/-- PUT, GET and RATOM complete: with no reserved bit, an aligned window offset and face range inside its face, a window whose entry is
valid, gives the right and covers the access, and fewer than 64 operations outstanding, they add one operation to those of the core, with its
completion counter, window, offset, face and length; a PUT reads its first beat at t + 1. No byte of memory and no
register changes at issue. A reserved bit in the control word faults ILLEGAL first. Delays and answers are free (log
54). (R457, R458, R459, R460) -/
def Obligations.FabricSent : Prop :=
  ∀ (s : State) (h : Head) (d a b : BitVec 6),
    let av := rdReg s a.toNat
    let bv := rdReg s b.toNat
    let dv := rdReg s d.toNat
    let c := s.cur.core
    let e := smGet {} s.fwtab (wfld av 47 40)
    let F (i : Instr) (kind : Nat) : Prop := issues s i .task = true →
      let n := if kind = 2 then (if wfld dv 8 8 = 1 then 8 else 4) else wfld bv 57 36
      let right := if kind = 0 then 33 else if kind = 1 then 32 else 34
      (fabReserved kind dv = false → wfld av 39 0 % (if kind = 2 then n else 8) = 0 →
        (kind ≠ 2 → wfld bv 63 58 = 0 ∧ wfld bv 35 35 = 0 ∧ wfld bv 31 31 = 0 ∧ wfld bv 34 32 ≤ 2 ∧ 0 < n ∧ n ≤ 2 ^ 21 ∧ n % 8 = 0 ∧
          wfld bv 30 0 % 8 = 0 ∧ wfld bv 30 0 + n ≤ faceSize (wfld bv 34 32)) →
        (kind = 2 → wfld dv 9 9 = 1 → wfld dv 39 20 % 8 = 0) →
        wfld av 63 48 = 0 → wfld e.w0 63 63 = 1 → wfld e.w0 right right = 1 → wfld av 39 0 + n ≤ wfld e.w1 39 0 →
        s.ccore.fabs.length < 64 →
        completes s i fun u => ∃ x, (u.core c).fabs = s.ccore.fabs ++ [x] ∧ x.kind = kind ∧ x.cc = wfld dv 2 0 ∧ x.fwin = wfld av 47 40 ∧ x.foff = wfld av 39 0 ∧
            (kind ≠ 2 → x.len = n ∧ x.face = wfld bv 34 32 ∧ x.off = wfld bv 30 0) ∧
            (kind = 2 → x.op = wfld dv 7 4 ∧ x.b = bv ∧ x.off = wfld dv 39 20) ∧
            (kind = 0 → ∃ p ∈ (u.core c).task.agenda, p.tick = s.ctick + 1 ∧ p.act = .putRead x.id 0)) ∧
      (fabReserved kind dv = true → exec i s = .next (raise s 5 1 1))
    F (.put h d a b) 0 ∧ F (.get h d a b) 1 ∧ F (.ratom h d a b) 2

/-- LAUNCH and GINST that pass their checks, with a place in the walker intake, post a handle for D with latency 8,
the one that the creation gives; with a full intake they begin an unbounded wait, with the object and the list as they are. CRD posts the record word with
latency 40. CANCEL of the own instance (level 2) cancels it. SEAL and UNSEAL of an aligned, translated object enter
the walker. What the creation gives rests on logs 49, 50 and 62 where the spec leaves it open. (R462, R463, R465,
R466, R467) -/
def Obligations.LaunchWords : Prop :=
  ∀ (s : State) (h : Head) (d a b : BitVec 6) (pa : Nat) (se : Bool),
    let av := rdReg s a.toNat
    let bv := rdReg s b.toNat
    let c := s.cur.core
    let C (i : Instr) (g : Bool) : Prop := issues s i .task = true → translate s.ccore.tlb av 512 = .ok pa se →
      wfld bv 63 (if g then 26 else 21) = 0 → (g = true → wfld bv 25 20 ≤ 32) → av.toNat % 32 = 0 →
      (patchLen g bv = 0 ∨ wfld bv 19 0 % 8 = 0 ∧ wfld bv 19 0 + patchLen g bv ≤ 2 ^ 20 ∧
        poisonIn s (faceLoc c 2 (wfld bv 19 0)) (patchLen g bv) = none) →
      (intakeUsed s < 64 →
        let r := createInst s c g pa av (patchOf s c g bv) s.cthread.nid
        exec i s = .next (postResult r.1 8 (mkReplay r.1 i none [slotOf r.2] false) { writes := [(.sreg d.toNat, slotOf r.2)] })) ∧
      (64 ≤ intakeUsed s → exec i s = .next (setWait (beginUnbounded s) (.intake d.toNat g pa av (patchOf s c g bv) s.cthread.nid)))
    let S (i : Instr) (undo : Bool) : Prop := issues s i .task = true → bv.toNat % 8 = 0 → bv.toNat < 2 ^ 20 → av.toNat % 32 = 0 →
      translate s.ccore.tlb av 512 = .ok pa se →
      ∃ u, exec i s = .next u ∧ sameMem s u ∧ sameRegs s u ∧
        ∃ o, u.walker.seals = s.walker.seals ++ [o] ∧ o.undo = undo ∧ o.base = pa ∧ o.off = bv.toNat
    C (.launch h d a b) false ∧ C (.ginst h d a b) true ∧ S (.seal h a b) false ∧ S (.unseal h a b) true ∧
    (issues s (.crd h d a b) .both = true →
      gives s (.crd h d a b) 40 none [slotOf (crdWord s c av bv)] false { writes := [(.sreg d.toNat, slotOf (crdWord s c av bv))] }) ∧
    (issues s (.cancel h a b) .task = true → wfld bv 1 0 = 2 → av = 0 →
      exec (.cancel h a b) s = .next (cancelInst 257 s s.ccore.inst))

/-- With a leash that has the right: LINSP posts the state its selector names for X and true for PD (latency 4),
LPATCH patches it and posts true (latency 2), LRQ posts a part of a replay entry, LREINJ writes one, RESUME begins its
fence, KILL kills the pack and ends the handler, LDELEG writes a narrowed leash into the lowest free slot of another
context. Without a right each posts false for PD and changes nothing else. HRET ends the handler. The latency 1 of a
RESUME or KILL that fails is the model's (log 58), as is what an empty latch answers (log 59). (R266, R267, R268,
R269, R271, R472, R473, R474) -/
def Obligations.LeashWords : Prop :=
  ∀ (s s' : State) (h : Head) (pd : BitVec 4) (l : BitVec 2) (x y : BitVec 6) (p : Pack) (c kind ix : Nat) (v : Word) (it : Pending) (rp : Replay),
    let me := s.cur.core
    let xv := rdReg s x.toNat
    let yv := rdReg s y.toNat
    let w := smGet 0 s.ccore.leash l.toNat
    let no (i : Instr) (lat : Nat) : Prop :=
      gives s i lat none [] false { writes := [(.pred pd.toNat, slotOf (BitVec.ofNat 64 0))] }
    let yes (i : Instr) (t : State) (lat : Nat) : Prop := exec i s = .next (postResult t lat (mkReplay s i none [] false)
      { writes := [(.pred pd.toNat, slotOf (BitVec.ofNat 64 1))] })
    let val (i : Instr) (lat : Nat) (z : Word) : Prop := gives s i lat none [] false
      { writes := [(.sreg x.toNat, slotOf z), (.pred pd.toNat, slotOf (BitVec.ofNat 64 1))] }
    (issues s (.linsp h pd l x y) .handler = true →
      (leashWith s me l.toNat 32 = some p → selector s p yv = some (c, kind, ix) →
        (leashRead s c kind ix = some v → val (.linsp h pd l x y) 4 v) ∧ (leashRead s c kind ix = none → no (.linsp h pd l x y) 4)) ∧
      (leashWith s me l.toNat 32 = some p → selector s p yv = none → no (.linsp h pd l x y) 4) ∧
      (leashWith s me l.toNat 32 = some p → wfld yv 63 56 = 0 → wfld yv 43 16 = 0 → memberCore s p (wfld yv 55 48) = some c →
        wfld yv 47 44 = 0 → wfld yv 15 0 < 64 → val (.linsp h pd l x y) 4 ((s.core c).task.reg (wfld yv 15 0))) ∧
      (leashWith s me l.toNat 32 = none → no (.linsp h pd l x y) 4)) ∧
    (issues s (.lpatch h pd l x y) .handler = true →
      (leashWith s me l.toNat 33 = some p → selector s p xv = some (c, kind, ix) →
        (leashWrite s c kind ix yv = some s' → yes (.lpatch h pd l x y) s' 2) ∧
        (leashWrite s c kind ix yv = none → no (.lpatch h pd l x y) 2)) ∧
      (leashWith s me l.toNat 33 = some p → selector s p xv = none → no (.lpatch h pd l x y) 2) ∧
      (leashWith s me l.toNat 33 = some p → wfld xv 63 56 = 0 → wfld xv 43 16 = 0 → memberCore s p (wfld xv 55 48) = some c →
        wfld xv 47 44 = 0 → 1 ≤ wfld xv 15 0 → wfld xv 15 0 < 64 → yes (.lpatch h pd l x y)
          (s.modCore c fun k => { k with task := k.task.setReg (wfld xv 15 0) yv }) 2) ∧
      (leashWith s me l.toNat 33 = none → no (.lpatch h pd l x y) 2)) ∧
    (issues s (.lrq h pd l x y) .handler = true →
      (leashWith s me l.toNat 32 = some p → memberCore s p (wfld yv 55 48) = some c → (replays (s.core c).task)[wfld yv 4 0]? = some it →
        it.replay = some rp → wfld yv 9 8 ≤ rp.slots.length →
        val (.lrq h pd l x y) 4 (entryRead (((s.core c).frozen.map (·.held)).getD 0) it rp yv)) ∧
      (leashWith s me l.toNat 32 = none → no (.lrq h pd l x y) 4)) ∧
    (issues s (.lreinj h pd l x y) .handler = true →
      (leashWith s me l.toNat 33 = some p → memberCore s p (wfld xv 55 48) = some c → (replays (s.core c).task)[wfld xv 4 0]? = some it →
        it.replay = some rp → wfld xv 9 8 ≤ rp.slots.length →
        yes (.lreinj h pd l x y) (s.modThread c false fun t =>
          { t with agenda := t.agenda.map fun q => if q.id = it.id then it.withReplay (entryWrite rp xv yv) else q }) 2) ∧
      (leashWith s me l.toNat 33 = none → no (.lreinj h pd l x y) 2)) ∧
    (issues s (.resume h pd l) .handler = true →
      (leashWith s me l.toNat 34 = some p → exec (.resume h pd l) s = .next (startFence s 1 s.cthread.nid (.resume l.toNat pd.toNat))) ∧
      (leashWith s me l.toNat 34 = none → no (.resume h pd l) 1)) ∧
    (issues s (.kill h pd l) .handler = true →
      (leashWith s me l.toNat 35 = some p → exec (.kill h pd l) s = .next (endHandler (killPack s (wfld w 8 0)) me)) ∧
      (leashWith s me l.toNat 35 = none → no (.kill h pd l) 1)) ∧
    (issues s (.hret h) .handler = true → ∃ u, exec (.hret h) s = .next u ∧ (u.core me).handler = none) ∧
    (issues s (.ldeleg h pd l x y) .handler = true →
      leashPack s w = some p → smFind (s.region (clusterOf me * 8 + wfld xv 5 0 / 8)).ctxs (wfld xv 5 0 % 8) = some c → c ≠ me →
      freeLeash s c = some ix →
      yes (.ldeleg h pd l x y) (s.modCore c fun k =>
        { k with leash := smSet k.leash ix (BitVec.ofNat 64 (setField w.toNat 32 4 (Nat.land (wfld w 35 32) (wfld yv 3 0)))) }) 2)

/-- RESULT_COMMIT of an item that holds a result, with no enabled trap among its flags, leaves memory and every other task as before, and in
its own core: a scalar destination d takes the value (s0 stays zero) and every other scalar register, the predicates and the matrix
registers are as before; a predicate destination takes the truth value (p0 stays true); a matrix destination is written whole; the flags
are ORed into ECHK from bit 8; the item is gone. Of a result with several destinations (VBMAX, LINSP, LRQ), each is written, in their order, and nothing else. The
result of a handler is written to the handler's own registers and predicates, and the task, its flags and every other core are as before. While a loop body executes,
a result for p12 to p15 writes nothing there (log 94). (R65, R67, R69, R70, R303, R319) -/
def Obligations.ResultCommits : Prop :=
  ∀ (s : State) (c id : Nat) (p : Pending) (rp : Replay) (w : Dest × Vec) (ws : List (Dest × Vec)) (flags : Nat) (th : Thread),
    let onReg (n : Nat) (r : Word) (w : Dest × Vec) : Word := if w.1 = .sreg n ∧ n ≠ 0 then ofSlot w.2 else r
    let onPred (body : Option LoopSt) (n : Nat) (r : Bool) (w : Dest × Vec) : Bool :=
      if w.1 = .pred n ∧ n ≠ 0 ∧ (n < 12 ∨ body = none) then w.2.getLsbD 0 else r
    let onMat (r : SMap HWord) (w : Dest × Vec) : SMap HWord := match w.1 with
      | .mat m => writeMat r m w.2
      | _ => r
    (s.findItem c false id = some p → p.id = id → p.act = .result rp { writes := [w], flags := flags } →
      trapCause (s.core c).trapen flags = none →
      ∃ t, exec (.resultCommit c false id) s = .next t ∧ sameMem s t ∧ (∀ d, d ≠ c → t.core d = s.core d) ∧
        (t.core c).echk = (s.core c).echk ||| BitVec.ofNat 64 (flags % 128 * 256) ∧ (t.core c).task.item id = none ∧
        (∀ n, (t.core c).task.reg n = if w.1 = .sreg n ∧ n ≠ 0 then ofSlot w.2 else (s.core c).task.reg n) ∧
        (∀ n, n < 16 → (t.core c).task.pred n =
          if w.1 = .pred n ∧ n ≠ 0 ∧ (n < 12 ∨ (s.core c).task.loop = none) then w.2.getLsbD 0 else (s.core c).task.pred n) ∧
        (t.core c).mrf = (match w.1 with
          | .mat m => writeMat (s.core c).mrf m w.2
          | _ => (s.core c).mrf)) ∧
    (s.findItem c false id = some p → p.id = id → p.act = .result rp { writes := ws, flags := flags } →
      trapCause (s.core c).trapen flags = none →
      ∃ t, exec (.resultCommit c false id) s = .next t ∧ sameMem s t ∧ (∀ d, d ≠ c → t.core d = s.core d) ∧
        (t.core c).echk = (s.core c).echk ||| BitVec.ofNat 64 (flags % 128 * 256) ∧ (t.core c).task.item id = none ∧
        (∀ n, (t.core c).task.reg n = ws.foldl (onReg n) ((s.core c).task.reg n)) ∧
        (∀ n, n < 16 → (t.core c).task.pred n = ws.foldl (onPred (s.core c).task.loop n) ((s.core c).task.pred n)) ∧
        (t.core c).mrf = ws.foldl onMat (s.core c).mrf ∧
        ((∀ x ∈ ws, x.1 ≠ .bypass) → (t.core c).bypass = (s.core c).bypass) ∧
        ∀ v, ws.getLast? = some (.bypass, v) → (t.core c).bypass = writeBypass v) ∧
    (s.findItem c true id = some p → p.id = id → (s.core c).handler = some th → p.act = .result rp { writes := ws, flags := flags } →
      (∀ x ∈ ws, (∀ m, x.1 ≠ .mat m) ∧ x.1 ≠ .bypass) →
      ∃ t u, exec (.resultCommit c true id) s = .next t ∧ sameMem s t ∧ (∀ d, d ≠ c → t.core d = s.core d) ∧
        (t.core c).task = (s.core c).task ∧ (t.core c).mrf = (s.core c).mrf ∧ (t.core c).echk = (s.core c).echk ∧
        (t.core c).handler = some u ∧ u.item id = none ∧ (∀ n, u.reg n = ws.foldl (onReg n) (th.reg n)) ∧
        ∀ n, n < 16 → u.pred n = ws.foldl (onPred th.loop n) (th.pred n))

□ □ □

* Directions for this task:
Where the line holding "yv = some (c, kind, ix) →" appears in the listing above, start reproducing exactly, and end with the line holding "(issues s (.lpatch".

* Task response:
      (leashWith s me l.toNat 32 = some p → selector s p yv = some (c, kind, ix) →
        (leashRead s c kind ix = some v → val (.linsp h pd l x y) 4 v) ∧ (leashRead s c kind ix = none → no (.linsp h pd l x y) 4)) ∧
      (leashWith s me l.toNat 32 = some p → selector s p yv = none → no (.linsp h pd l x y) 4) ∧
      (leashWith s me l.toNat 32 = some p → wfld yv 63 56 = 0 → wfld yv 43 16 = 0 → memberCore s p (wfld yv 55 48) = some c →
        wfld yv 47 44 = 0 → wfld yv 15 0 < 64 → val (.linsp h pd l x y) 4 ((s.core c).task.reg (wfld yv 15 0))) ∧
      (leashWith s me l.toNat 32 = none → no (.linsp h pd l x y) 4)) ∧
    (issues s (.lpatch h pd l x y) .handler = true →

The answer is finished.